İktidarın dış politikasının hedef, vizyon ve sağduyudan mahrum olduğu defalarca yazıldı ve söylendi. Gerçekten de bazen 180, bazen de hatta 360 derece baş döndürücü değişiklikler hem kamuoyunu hem de dışarıdan ülkemizi izleyenleri ve yapılanlara anlam vermeye çalışanları şaşırtıp duruyor. Özellikle son zamanlarda bu fırıldak gittikçe hızlı dönmeye başladı. Genellikle bu durum ekonomik şartların gittikçe bozulmasına karşılık olarak iktidarın dışarıdan maddi destek aramasına bağlanıyor.
İktidarın özellikle son yıllarda komşularla ilişkiler başta olmak üzere nerede ise tüm muhataplarımızla kavgaya tutuşma politikası iflas etmiş, inandırıcılığını kaybetmiş ve gelecek sene yapılacak seçimlerde iktidar değişikliği halinde Türkiye’de nelerin değişip değişmeyeceği hakkında fikir üretme safhasına geçilmiştir. Ancak yapılacak tahminlerde kullanılmak üzere gereken malzeme maalesef pek sınırlı. İktidar değişirse yeni iktidarın ne gibi hedefleri olacağı hakkında somut bir veri bulunduğunu söylemek zor.

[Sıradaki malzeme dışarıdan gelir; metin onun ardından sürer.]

/-- A shadow tile (R388, R389): its place in the pool in bytes, the byte addresses of its elements and their contents in the shadow. -/
structure Shadow where
  id : Nat
  coord : List Nat
  size : Nat
  bytes : List Nat
  store : Store
deriving DecidableEq, Repr

/-- A task-table entry (R386). `order` is the place in spawn order, which the members of a gang share, `place` its place among those that start; `pri` is the priority it runs at,
`renamed` lists its renamed write boxes (R388), `since` tells that it becomes READY in the next cycle, `pre` that pre-emption suspended
it, `gcask` is the address of its gang's cask, `spent` tells that a member of its gang has retired that could not be replayed (R403). -/
structure TaskEnt where
  st : TState
  record : BitVec 1536
  order : Nat
  place : Nat
  pri : Nat
  renamed : List Nat
  since : Bool
  bypass : Nat
  pdom : BitVec 16
  tile : Option Tid
  leader : Nat
  member : Nat
  nmem : Nat
  startAt : Option Nat
  effect : Bool
  spent : Bool
  fails : Nat
  gen : BitVec 16
  cask : Option Nat
  gcask : Option Nat
  pre : Bool
  root : Bool
  shadows : List Shadow
deriving DecidableEq, Repr

/-- A pipe (R394-R398). An entry carries the first cycle in which it can be popped. -/
structure Pipe where
  bound : Bool
  cap : Nat
  prod : Nat
  gen : Nat
  entries : List (Nat × Reg 32)
  marks : BitVec 32
  reserved : Nat
deriving DecidableEq, Repr

/-! ## Window engine -/

inductive WState where
  | closed | fenceOpen | posted | passive
deriving DecidableEq, Repr

/-- A lock request or holder (R317): origin rank, tile, exclusive, and the operation that asked. -/
structure LockReq where
  rank : Nat
  tile : Nat
  ex : Bool
  opn : Nat
deriving DecidableEq, Repr

/-- A window entry (R309). `arrivals` holds rank, operation number and `.nosucc` of fence arrivals not yet used; `done` the
operations that wait in `WDONE`; `freeing` is set by `WFREE` with the tile and landing that wait. -/
structure WEntry where
  desc : BitVec 256
  pdom : BitVec 16
  pages : List TlbEnt
  st : WState
  epoch : Nat
  bitmap : List Nat
  arrivals : List (Nat × Nat × Bool)
  fifo : List LockReq
  holders : List LockReq
  done : List Nat
  rej : BitVec 32
  inFlight : Nat
  freeing : Option (Option (Tid × Nat))
deriving DecidableEq, Repr

/-- What an operation that names a handle is (Table 11-6). -/
inductive OpKind where
  | put | get
  | acc (op : Nat) (tagged : Bool)
  | amo (op : Nat) (fut : Bool)
  | start | compl
  | fence (nosucc : Bool)
  | lock (ex : Bool)
  | unlock | post | done | coll
deriving DecidableEq, Repr

/-- An operation that names a handle, at its origin (R321-R323): its number on the wire, its place in issue order, its handle and
index, its fields, the levels it has reached, its source rows not yet read and what has been read, the rows of its reply not yet
written. `iss` is its cycle of issue, `entered` the one in which it entered the port, `chambered` and `held` keep it there (R314, R316, R317), `leader` is the
operation whose flits carry it (R58), `links` the links that flits of it have left on, `cask` the cask whose handle block its notices go to (R444). -/
structure OpRec where
  opn : Nat
  seq : Nat
  kind : OpKind
  tile : Tid
  h : Nat
  idx : BitVec 32
  iss : Nat
  rank : Nat
  win : Nat
  off : Nat
  len : Nat
  type : Nat
  tag : Nat
  laddr : Nat
  glob : Bool
  pages : SMap Nat
  lockTile : Tid
  loc : Bool
  acc : Bool
  vis : Bool
  failed : Bool
  poisoned : Bool
  srcLeft : List Nat
  got : SMap Gran
  ret : List Nat
  entered : Option Nat
  chambered : Bool
  held : Bool
  sent : Bool
  leader : Nat
  links : List Nat
  cask : Option Nat
deriving DecidableEq, Repr

/-- A flit in a queue of the port (R324): the cycle in which it is at its fabric port, its place among what was queued, the flit. -/
structure Queued where
  at_ : Nat
  no : Nat
  flit : Flit
deriving DecidableEq, Repr

/-- An access record (R314, R315): STARTED until the post notice, OPEN afterwards; `closing` once its `WCOMPL` has issued, which
closes it when the completion leaves. `opn` is the place of its `WSTART` in issue order, `tile` the tile whose task opened it. -/
structure AccRec where
  rank : Nat
  win : Nat
  open_ : Bool
  closing : Bool
  at_ : Nat
  opn : Nat
  tile : Option Tid
deriving DecidableEq, Repr

/-- A lock that a tile holds at a window (R317): the tile whose task holds it, and the TILEID that its operations carry (R455). -/
structure LockHeld where
  rank : Nat
  win : Nat
  tile : Tid
  holder : Tid
  ex : Bool
deriving DecidableEq, Repr

/-- A cask whose operations are outstanding (R444): the addresses of its header, of its handle block and of its gang's header, and the
pinned pages that hold them. -/
structure Anchor where
  id : Nat
  va : Nat
  sec5 : Nat
  pages : SMap Nat
  gang : Option Nat
deriving DecidableEq, Repr

/-- A `CASKDUP` that copies (R458): tile, result, source and destination addresses, domain, size. -/
structure Dup where
  id : Nat
  tile : Tid
  land : Nat
  src : Nat
  dst : Nat
  pdom : BitVec 16
  size : Nat
deriving DecidableEq, Repr

/-- A gang cask claimed away from home that waits for task-table entries (R456), and the priority of the task that claimed it. -/
structure GangClaim where
  va : Nat
  pdom : BitVec 16
  pri : Nat
deriving DecidableEq, Repr

/-! ## Collectives -/

/-- A collective at this basin's engine (R363 to R379): its operation, its record, this member's index, the physical bases of its source
pages, and the cycle of its launch. `chunks` holds the staged granules of each chunk, `waiting` the partials whose step cannot be taken yet,
`ready` the flits that wait for slots of its stream with the cycle from which they may depart; `writes` and `sends` count the pieces still to write and to be accepted. -/
structure CollRec where
  id : CollId
  tile : Tid
  opn : Nat
  record : BitVec 512
  member : Nat
  pages : SMap Nat
  at_ : Nat
  granted : Bool
  gone : Bool
  late : Bool
  chunks : List (SMap Gran)
  waiting : List Flit
  ready : List (Nat × Flit)
  writes : Nat
  sends : Nat
  code : Nat
deriving DecidableEq, Repr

Aslında dış politika kararlarının seçim neticelerini etkilemediği sık sık dile getirilen bir husustur. Gerçekten de AKP iktidarı kuruluncaya kadar geçen Cumhuriyetin ilk seksen yıllık döneminde her türlü görüşten esinlenen siyasi partiler ve hükümetler ülkeyi yönetmiş, ancak dış politikada büyük bir istikrar muhafaza edilmiş, gelip giden hükümetler aynı çizgiyi sürdürmüştü.
Bu istikrar AKP’nin ilk yıllarında da devam etti. Hem askeri cenahın ilk yıllarda hala bir siyasi gücü olması, hem o zamanki Cumhurbaşkanı Sezer’in klasik devlet kurumlarını sahiplenmesi ve devlete mal edilen dış politikanın muhafazakâr bir şekilde sürdürülmesi konusundaki yaklaşımları ciddi sapmaları engellemişti. Sonradan gelen Abdullah Gül de AKP kökenine rağmen ülkeyi macera ve ideolojik saplantı kökenli kararlardan bir ölçüde uzak tutmaya çalışmıştı.

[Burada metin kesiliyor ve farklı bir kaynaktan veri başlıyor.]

/-- R199. -/
def execPst (f : TF) (s : State) : Host.Outcome State Fault Refusal :=
  let x := s.tile
  let a := x.tAddr f
  s.padStore (.pst f) 1 (x.tCond f) (x.tOwn f) true 32 true [a] (gwCarry (a / 8) (x.pred f.data.toNat) (2 ^ 32 - 1)) []

/-- R200: a tag array has ports of its own. -/
def execSttag (f : TF) (s : State) : Host.Outcome State Fault Refusal :=
  let x := s.tile
  let a := x.tAddr f
  let k := f.data.toNat - 328
  s.issueSlot (.sttag f) [] (x.tCond f) (x.consumeS 5 0 k ++ x.tOwn f ++ padFault x 5 1 false [a]) none
    ((s.onTile fun x => x.addPend [rowOf a]).schedule (s.now + 4) (ordWrite s.cur 1)
      (.tagWrite s.cur s.now (rowOf a) (BitVec.ofNat 8 (x.sv k))))

/-! ## Atomics (R209 to R211) -/

/-- Fields of the atomic column (Table 5-8). -/
structure Amo where
  op : Nat
  type : Nat
  global : Bool
  acq : Bool
  rel : Bool
  scope : Nat
  ret : Nat
  val : Nat
  addr : Nat
deriving DecidableEq, Repr

/-- The new value, or none where nothing is written (R210). -/
def amoNew (op t old v cmp : Nat) : Option Nat :=
  let w := tyWidth t
  let v := v % 2 ^ w
  match op with
  | 0x08 => some ((old + v) % 2 ^ w)
  | 0x09 => some (uAdd t old v)
  | 0x0A => some (if tyF t then uMinMax false t old v else if ival t old ≤ ival t v then old else v)
  | 0x0B => some (if tyF t then uMinMax true t old v else if ival t old ≤ ival t v then v else old)
  | 0x0C => some (old &&& v)
  | 0x0D => some (old ||| v)
  | 0x0E => some (old ^^^ v)
  | 0x0F => some v
  | _ => if old = cmp % 2 ^ w then some v else none

/-- The old value as it is returned. -/
def amoOld (t old : Nat) : Nat := if tySigned t then wrapI 64 (sext (tyWidth t) old) else old

/-- The fields of an atomic. -/
def Tile.amo (x : Tile) (op : Nat) (f : TF) : Amo :=
  let im := f.imm11.toNat
  { op := op, type := f.type.toNat, global := bit im 8, acq := bit im 9, rel := bit im 10, scope := f.sc.toNat,
    ret := bits f.data.toNat 6 3 + 8 * f.hi.toNat, val := bits f.data.toNat 0 6,
    addr := wrap64 (x.sv f.base.toNat + Sys2Proof.sext 8 im) }

/-- An atomic or an `RINJ` of a row has lost a port that it has reserved for this cycle (R185): an L-slot or A-row read that issued later
holds the read port, or an `MDRAIN` row or another T-slot access the write port beside its own reservation. -/
def Tile.portsTaken (x : Tile) (now row : Nat) : Bool :=
  x.resv.any (fun r => r.1 == now && r.2.1 == row / 128 && (r.2.2 == 0 || r.2.2 == 3)) ||
  decide (2 ≤ (x.resv.filter fun r => r.1 == now && r.2.1 == row / 128 && r.2.2 == 2).length)

/-- The access retries in the next cycle (R185). -/
def State.retryPorts (s : State) (t : Tid) (row : Nat) (ev : Ev) : State :=
  (s.modTile t fun x => { x.raiseBcol with resv := x.resv ++ [(s.now + 1, row / 128, 1), (s.now + 1, row / 128, 2)] }).schedule (s.now + 1)
    (ordWrite t 1) ev

/-- A scratchpad atomic has lost a port to an access that issued later: DESIGN CHOICE (log entry 28), since its own bundle has issued. In
timed mode nothing is displaced (R5): it raises class S at its perform cycle and neither memory nor sR is written. In free mode it retries,
and the tile freezes for the cycle, so that it performs and its result lands at their tile cycles (R186). -/
def State.atomicLost (s : State) (t : Tid) (id row : Nat) (ev : Ev) : State :=
  let x := s.tileAt t
  if x.timed then s.modTile t fun x => ((x.raiseBcol.subPend [row]).fillFault id 2 clsS 3 (sInfo 5 row 0 0))
  else
    let s := s.retryPorts t row ev
    if x.run = .running ∧ x.frozen.isNone then
      s.modTile t fun x => { (x.setSt stTDL true) with
        frozen := some (.cycles 1), inflight := x.inflight.map fun l => if l.id = id then { l with due := l.due + 1 } else l }
    else s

Sonraki dönemde ise arabanın frenleri boşaldı. Ülke hızla Batı’dan uzaklaşmaya başladı, İslamcı çizgiye yöneldi, laiklik ilkesi kenara bırakılarak Türkiye Sünni İslam dünyasının lideri konumuna getirilmek istendi. Oysa varsa öyle bir dünya, lider arayışında bulunduğu söylenemez. S400 gibi pahalı hatalar yapıldı, komşulara karşı saldırgan ifadeler kullanıldı, yaptırımlar üzerine geri adımlar atıldı, Batı’dan uzaklaşırken Rusya’ya yanaşıldı, Esad ile anlaşılırken sonra kavga edildi, sonra tekrar anlaşma yoluna başvuruldu vs vs. Yazımızın konusu iktidarın dış politika hataları olmadığı için bu konuda daha fazla ayrıntıya girmeyeceğim.

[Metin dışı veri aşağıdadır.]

-- ==== Sys2Proof/Machine/Matrix.lean ====
section
/-! DEFINITION. The matrix engine (R249 to R275): weight images, streaming, accumulation, zero points, draining, and the
engine's cycle. -/

namespace Sys2Proof.Machine

open Check

/-! ## Modes and images (Tables 9-2 and 9-4) -/

/-- Element width of a multiply mode: 0 BF16, 1 FP16, 2 INT8, 3 INT4. -/
def modeBits (m : Nat) : Nat := if m < 2 then 16 else if m = 2 then 8 else 4

/-- Float type of a mode. -/
def modeType (m : Nat) : Nat := if m = 0 then 8 else 9

/-- Mode, K positions of a pair and the most pairs, by fmt byte (Table 9-4). -/
def imageOf (fmt : Nat) : Option (Nat × Nat × Nat) :=
  let t := fmt % 32
  if bits fmt 5 2 ≠ 0 then
    if t = 12 then some (0, 8, 16) else some (0, 4, 32)
  else if t = 8 then some (0, 2, 64)
  else if t = 9 then some (1, 2, 64)
  else if t = 0 ∨ t = 1 then some (2, 4, 64)
  else if t = 11 ∨ t = 12 then some (3, 8, 64)
  else none

def imageMode (fmt : Nat) : Nat := match imageOf fmt with | some m => m.1 | none => 0
def imageK (fmt p : Nat) : Nat := match imageOf fmt with | some m => m.2.1 * p | none => 0

/-- Group size of a QG image. -/
def imageG (fmt : Nat) : Nat := 16 * 2 ^ bits fmt 5 2

def isQg (fmt : Nat) : Bool := bits fmt 5 2 != 0

def MCmd.isLoad (c : MCmd) : Bool := c.o == mMLDB || c.o == mMLDBT

/-- The command uses a weight slot (R255). -/
def MCmd.usesW (c : MCmd) : Bool := [mMMA, mMMAZ, mMMAC, mMROWSUM, mMZPC].contains c.o

/-- The last event of a command (Table 9-6). -/
def MCmd.last (c : MCmd) : Nat :=
  if c.isLoad then
    let recs := if isQg c.fmtA then 512 * c.rows * 8 / tyWidth (c.fmtA % 32) / imageG c.fmtA else 0
    c.s + 16 + ceilDiv (512 * c.rows + 4 * recs) 512
  else if [mMMA, mMMAZ, mMMAC, mMROWSUM].contains c.o then c.s + 19 + c.rows
  else if c.o = mMZLD then c.s + 3 + c.rows
  else if c.o = mMZPC then c.s + 2 + c.rows
  else if c.o = mMDRAIN then c.s + 7 + c.rows
  else c.s + c.rows

/-- Cycles from S to the first row written. -/
def MCmd.lat (c : MCmd) : Nat :=
  if [mMMA, mMMAZ, mMMAC, mMROWSUM].contains c.o then 20
  else if c.o = mMZLD then 4
  else if c.o = mMZPC then 3
  else if c.o = mMDRAIN then 8
  else 1

/-- The current image of a slot (R250), that of the latest-issued load into it: its number, its ready cycle and its mode. Numbers rise in
issue order. -/
def Tile.curImage (x : Tile) (w : Nat) : Option (Nat × Nat × Nat) :=
  let v := x.w.get .empty w
  match (x.mq.filter fun c => c.isLoad && c.f.w.toNat == w).getLast? with
  | some c => if c.id < v.img then v.ready.map fun r => (v.img, r, v.mode) else some (c.id, c.last, imageMode c.fmtA)
  | none => v.ready.map fun r => (v.img, r, v.mode)

/-! ## Images as elements -/

/-- The codes of an image, in image order. -/
def WSlot.codes (v : WSlot) : Array Nat :=
  let w := tyWidth (v.fmt.toNat % 32)
  ((List.range (v.kl * 128 * w / 2048)).flatMap fun r => elems w (v.rows.get (.zero 32) r).d.toNat).toArray

/-- Position of B[k][j] in the image (R253). -/
def WSlot.pos (v : WSlot) (k j : Nat) : Nat := if v.trans then j * v.kl + k else 128 * k + j

/-- The group record of code n of an image: it stands in its row's own records (R184, R253). -/
def WSlot.recOf (v : WSlot) (n : Nat) : Nat :=
  let e := 2048 / tyWidth (v.fmt.toNat % 32)
  let g := imageG v.fmt.toNat
  bits (v.recs.get (.zero 32) (n / e)).d.toNat (32 * (n % e / g)) 32

/-- B[k][j] of a float image after FZI, expanded when it is a QG image (R92, R255). -/
def WSlot.fEl (v : WSlot) (ctl : Nat) (codes : Array Nat) (k j : Nat) : FVal :=
  let n := v.pos k j
  let q := codes.getD n 0
  let t := modeType v.mode
  fin ctl t (if isQg v.fmt.toNat then (deq 0 8 0 (v.fmt.toNat % 32) (v.recOf n) q).1 else q)

/-- B[k][j] of an integer image. -/
def WSlot.iEl (v : WSlot) (sgn : Bool) (codes : Array Nat) (k j : Nat) : Int :=
  let q := codes.getD (v.pos k j) 0
  if sgn then Sys2Proof.sext (modeBits v.mode) q else q

/-- The 32-bit elements of a sum that is kept per column. -/
def columnReg (l : List Int) : Reg 64 := Reg.fresh 64 (packNat 32 (l.map (wrapI 32)))

def columnAt (v : Reg 64) (j : Nat) : Int := Sys2Proof.sext 32 (bits v.d.toNat (32 * j) 32)

/-- Column sums (R254). -/
def WSlot.sums (v : WSlot) : Reg 64 :=
  if v.mode < 2 then .zero 64
  else
    let c := v.codes
    columnReg ((List.range 128).map fun j => ((List.range v.kl).map fun k => v.iEl v.sgnB c k j).sum)

/-! ## Products (R104, R105, R258) -/

/-- One rounding stage: the exact sum, rounded once. -/
def stage : List FVal → FVal × Nat
  | [] => (.fin false 0 0, 0)
  | v :: vs =>
    let r := vs.foldl (fun (a : Nat × FVal) x => let b := addV 0 a.2 x; (a.1 ||| b.1, b.2)) (0, v)
    let o := roundF 10 0 r.2
    (fval 10 o.1, r.1 ||| o.2)

/-- Lists of eight. -/
def eights (l : List FVal) : List (List FVal) := (List.range 16).map fun g => (l.drop (8 * g)).take 8

/-- `mmasum` of R104 on the products of one element, with the flags of every stage. A NaN product raises IV. The last
stage adds from `z` on: DESIGN CHOICE: with `z` a quiet NaN and opposite infinities to add it raises no IV (log entry 8). -/
def mmasum (ctl : Nat) (z : FVal) (ps : List (Nat × FVal)) : Res :=
  let f0 := ps.foldl (fun f p => f ||| p.1 ||| if p.2.isNan then flIV else 0) (ivOf [z])
  let s1 := (eights (ps.map (·.2) ++ List.replicate (128 - ps.length) (.fin false 0 0))).map stage
  let s2 := [stage ((s1.take 8).map (·.1)), stage ((s1.drop 8).map (·.1))]
  let r := (s2.map (·.1)).foldl (fun (a : Nat × FVal) x => let b := addV 0 a.2 x; (a.1 ||| b.1, b.2)) (0, z)
  let o := fzo ctl 10 (roundF 10 0 r.2)
  (o.1, (s1 ++ s2).foldl (fun f s => f ||| s.2) (f0 ||| r.1 ||| o.2))

/-- Elements of an A row for k < Kl as floats after FZI. -/
def aFloats (ctl mode kl : Nat) (row : Reg 32) : List FVal := ((elems 16 row.d.toNat).take kl).map (fin ctl (modeType mode))

/-- Elements of an A row for k < Kl as integers. -/
def aInts (mode kl : Nat) (sgn : Bool) (row : Reg 32) : List Int :=
  ((elems (modeBits mode) row.d.toNat).take kl).map fun a => if sgn then Sys2Proof.sext (modeBits mode) a else a

/-- Row results of `MMA`, `MMAZ`, `MMAC` (R258): `old` is none where rows start from zero. -/
def mmaRow (ctl : Nat) (f : MF) (v : WSlot) (row : Reg 32) (old : Option (List Nat)) : List Res :=
  let codes := v.codes
  if v.mode < 2 then
    let as_ := aFloats ctl v.mode v.kl row
    (List.range 128).map fun j =>
      let z := match old with | some o => fval 10 (o.getD j 0) | none => .fin true 0 0
      mmasum ctl z (as_.mapIdx fun k a => mulV a (v.fEl ctl codes k j))
  else
    let as_ := aInts v.mode v.kl f.sgnA row
    (List.range 128).map fun j =>
      let z := match old with | some o => ival 4 (o.getD j 0) | none => 0
      (satOr f.sat 4 ((as_.mapIdx fun k a => a * v.iEl f.sgnB codes k j).sum + z), 0)

/-- A fill row (R260). -/
def fillRow (mode fill : Nat) : Reg 32 :=
  let w := modeBits mode
  Reg.fresh 32 (packNat w (List.replicate (2048 / w) (fill % 2 ^ w)))

/-- `MZPC` on one row (R263). -/
def zpcRow (f : MF) (v : WSlot) (zb : Reg 32) (rs : Int) (old : List Nat) : List Nat :=
  let za : Int := if f.sgnA then Sys2Proof.sext 8 f.pitch.toNat else f.pitch.toNat
  old.mapIdx fun j z =>
    let b := bits zb.d.toNat (8 * j) 8
    let zb : Int := if f.sgnB then Sys2Proof.sext 8 b else b
    satOr f.sat 4 (ival 4 z + (-(zb * rs) - za * columnAt v.colsum j + v.kl * za * zb))

/-- Drain output of one row with its flags (R265): the elements and their width. -/
def drainRow (fmt ctl : Nat) (params : List (Reg 32)) (zs : List Nat) : List Res × Nat :=
  if fmt < 2 then
    let m := (params.take 2).flatMap fun r => elems 32 r.d.toNat
    let p := (params.getD 2 (.zero 32)).d.toNat
    let zo := Sys2Proof.sext 32 (bits p 1024 32)
    (zs.mapIdx fun j z =>
      let sh := bits p (8 * j) 6
      let y := ival 4 z * ival 4 (m.getD j 0)
      let y := if sh = 0 then y else y + 2 ^ (sh - 1)
      (satT (1 - fmt) (y / 2 ^ sh + zo), 0), 8)
  else if fmt = 2 then (zs.map fun z => cvt (ctl &&& (2 ^ 64 - 2)) 10 8 0 false z, 16)
  else (zs.map fun z => (z, 0), 32)

/-! ## Faults of a command -/

/-- TRAPINFO of Table 9-8. -/
def MCmd.info (c : MCmd) (sub row off : Nat) : Nat :=
  sub * 2 ^ 8 + c.f.z.toNat * 2 ^ 12 + c.f.w.toNat * 2 ^ 15 + row % 128 * 2 ^ 17 + min off 0xFFFFF * 2 ^ 24

abbrev DueFault := Nat × Nat × TrapReq

def MCmd.flt (c : MCmd) (cls low : BitVec 4) (info : Nat) : DueFault :=
  (c.issue, 3, { cls := cls, low := low, info := BitVec.ofNat 64 info, kind := .after, pc := c.pc })

/-- Class I of a stream or accumulator granule (R271). -/
def MCmd.bad (c : MCmd) (row : Nat) (b : Nat × Gran) : DueFault := c.flt clsI (badLow b.2) (badInfo 3 6 row b.1 b.2)

/-- The lowest row left unwritten at engine cycle e, or the failing pair (Table 9-8). -/
def MCmd.unwritten (c : MCmd) (e : Nat) : Nat := if c.isLoad then e - c.s - 1 else min c.rows (e - c.s - c.lat)

/-- A row that is not available at its read cycle (R270): the subcode; `erc` is STATUS.ERC at the command's issue (R163). -/
def Tile.rowLate (x : Tile) (erc : Bool) (now row : Nat) : Option Nat :=
  if x.readBusy now (row / 128) then some 1
  else if (erc && x.pend.get 0 row != 0) || x.isLate row then some 2
  else none

/-! ## Start of a command at S (R252, R255, R265) -/

/-- The first bad granule of an image, with the row it is reported for. -/
def WSlot.firstBad (v : WSlot) : Option (Nat × Nat × Gran) :=
  let n := v.kl * 128 * tyWidth (v.fmt.toNat % 32) / 2048
  (List.range n).findSome? fun r =>
    match (v.rows.get (.zero 32) r).firstBad fun _ => true with
    | some b => some (r, b)
    | none => ((v.recs.get (.zero 32) r).firstBad fun _ => isQg v.fmt.toNat).map fun b => (r, b)

/-- What happens at S: the image is latched, the drain's parameters are read. -/
def MCmd.begin_ (c : MCmd) (x : Tile) : MCmd × Option DueFault :=
  if c.usesW then
    let v := x.w.get .empty c.f.w.toNat
    if v.ready.isNone ∨ v.img ≠ c.img then (c, some (c.flt clsS 6 (c.info 3 0 c.start)))
    else match v.firstBad with
      | some b => (c, some (c.bad b.1 b.2))
      | none => ({ c with image := some v }, none)
  else if c.o = mMDRAIN ∧ c.dfmt < 2 then
    let q := 308 + 3 * c.f.w.toNat
    let ps := [x.vec q, x.vec (q + 1), x.vec (q + 2)]
    match (ps.mapIdx fun i p => (p.firstBad fun j => i < 2 || decide (j < 17))).findSome? fun o => o with
    | some b => (c, some (c.bad 0 b))
    | none => ({ c with params := ps }, none)
  else (c, none)

/-- A failed command leaves the queue: its pending drain rows are no longer pending, and a failing load leaves its slot EMPTY
(R270). -/
def Tile.dropCmd (x : Tile) (c : MCmd) (e : Nat) : Tile :=
  let x := { x with mq := x.mq.filter fun d => d.id != c.id }
  let x := if c.isLoad then { x with w := x.w.set .empty c.f.w.toNat { WSlot.empty with img := max c.id (x.w.get .empty c.f.w.toNat).img } } else x
  x.subPend ((List.range c.rows).flatMap fun i => if e ≤ c.s + 8 + i then c.drains i else [])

Bütün bu hatalar üst üste yapılırken, ülkenin geleneksel çizgisinden uzaklaşılırken ve maceralara doğru sürüklenilirken muhalefet partilerinin suskunluğu çok çarpıcı olmuştur. Kendileri de büyük ölçüde Batı düşmanlığı içinde yoğrulmuş oldukları için olsa gerek, ses çıkarmaktan çekinmişlerdir. Batı ile ilişkilerimizde bir dönüm noktası teşkil ettiği söylenebilecek olan S400 faciası sırasında bile muhalefet partileri bu füzelerin hangi tehlikeye karşı satın alındığını sormaya çekinmişler, teslim edildikleri tarihten bu yana geçen dönem içinde aktive edilmemiş olmasını kamuoyunun dikkatine getirmeye gerek görmemişler, aynı şekilde iktidar nerede ise tüm dünya ile bozuşurken onu eleştirmekten kaçınmışlardı. Bu sessizliğin pasif destek olarak yorumlanması kaçınılmaz olmuştur.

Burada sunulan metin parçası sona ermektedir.